Your goal: If a line contains "at which the source asserted (R71). -/", it is the last one to write out; begin with the first line of the records and copy each exactly.

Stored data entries
-- ==== Sys2Proof/Machine/TypesFab.lean ====
section
/-! DEFINITION. The state of the event fabric, the chassis lines and the timers (spec/14_events.md). -/

namespace Sys2Proof.Machine

/-- An event route (R452). -/
structure Route where
  enable : Bool
  invSrc : Bool
  invGate : Bool
  source : Nat
  gate : Nat
  /-- Consumer set, as a bit map of consumer numbers. -/
  consumers : Nat
  fault : Bool
  fires : Nat
deriving DecidableEq, Repr

/-- An event timer (R472): the instant of its next pulse. -/
structure Timer where
  enable : Bool
  period : Nat
  next : Nat
deriving DecidableEq, Repr

/-- The fabric. Line maps use the layout of LEVEL: [7:0] TRIG_BUS, [8] TRIG_STAR, [12:9] TRIG_FP, [13] SYNC_IN. -/
structure Fabric where
  routes : Tbl Route
  /-- Attached consumers: consumer and route (R460). -/
  attached : List (Nat × Nat)
  /-- Edges that have reached consumers and wait for the consumer's own step, oldest first: consumer, route, and the instant
  at which the source asserted (R71). -/
  edges : List (Nat × Nat × Nat)
  /-- Pulses that sources have made of late: source, assertion and end. A source of a line that this device drives stands for the
  50 ns of R467, and 4,096 + r for the fire pulse of route r (R456). -/
  pulses : List (Nat × Nat × Nat)
  /-- The instant at which this device's drive of a line last ended (R469). -/
  drove : Tbl Nat
  /-- The instant from which the next firing may start (R73). -/
  fireFrom : Nat
  /-- OVERRUN flags by consumer; HOST's are in the functions. -/
  overrun : Tbl Bool
  /-- Lines another driver asserts. -/
  ext : Nat
  /-- Instants at which lines became asserted. -/
  since : Tbl Nat
  stuck : Nat
  /-- Lines held under R468. -/
  held : Nat
  fpDir : Nat
  fpPol : Nat
  starPol : Bool
  stuckMs : Nat
  timers : Tbl Timer
  /-- The chassis-line banks are configured (R563). -/
  configured : Bool
deriving DecidableEq, Repr

end Sys2Proof.Machine
end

Result of the task:
-- ==== Sys2Proof/Machine/TypesFab.lean ====
section
/-! DEFINITION. The state of the event fabric, the chassis lines and the timers (spec/14_events.md). -/

namespace Sys2Proof.Machine

/-- An event route (R452). -/
structure Route where
  enable : Bool
  invSrc : Bool
  invGate : Bool
  source : Nat
  gate : Nat
  /-- Consumer set, as a bit map of consumer numbers. -/
  consumers : Nat
  fault : Bool
  fires : Nat
deriving DecidableEq, Repr

/-- An event timer (R472): the instant of its next pulse. -/
structure Timer where
  enable : Bool
  period : Nat
  next : Nat
deriving DecidableEq, Repr

/-- The fabric. Line maps use the layout of LEVEL: [7:0] TRIG_BUS, [8] TRIG_STAR, [12:9] TRIG_FP, [13] SYNC_IN. -/
structure Fabric where
  routes : Tbl Route
  /-- Attached consumers: consumer and route (R460). -/
  attached : List (Nat × Nat)
  /-- Edges that have reached consumers and wait for the consumer's own step, oldest first: consumer, route, and the instant
  at which the source asserted (R71). -/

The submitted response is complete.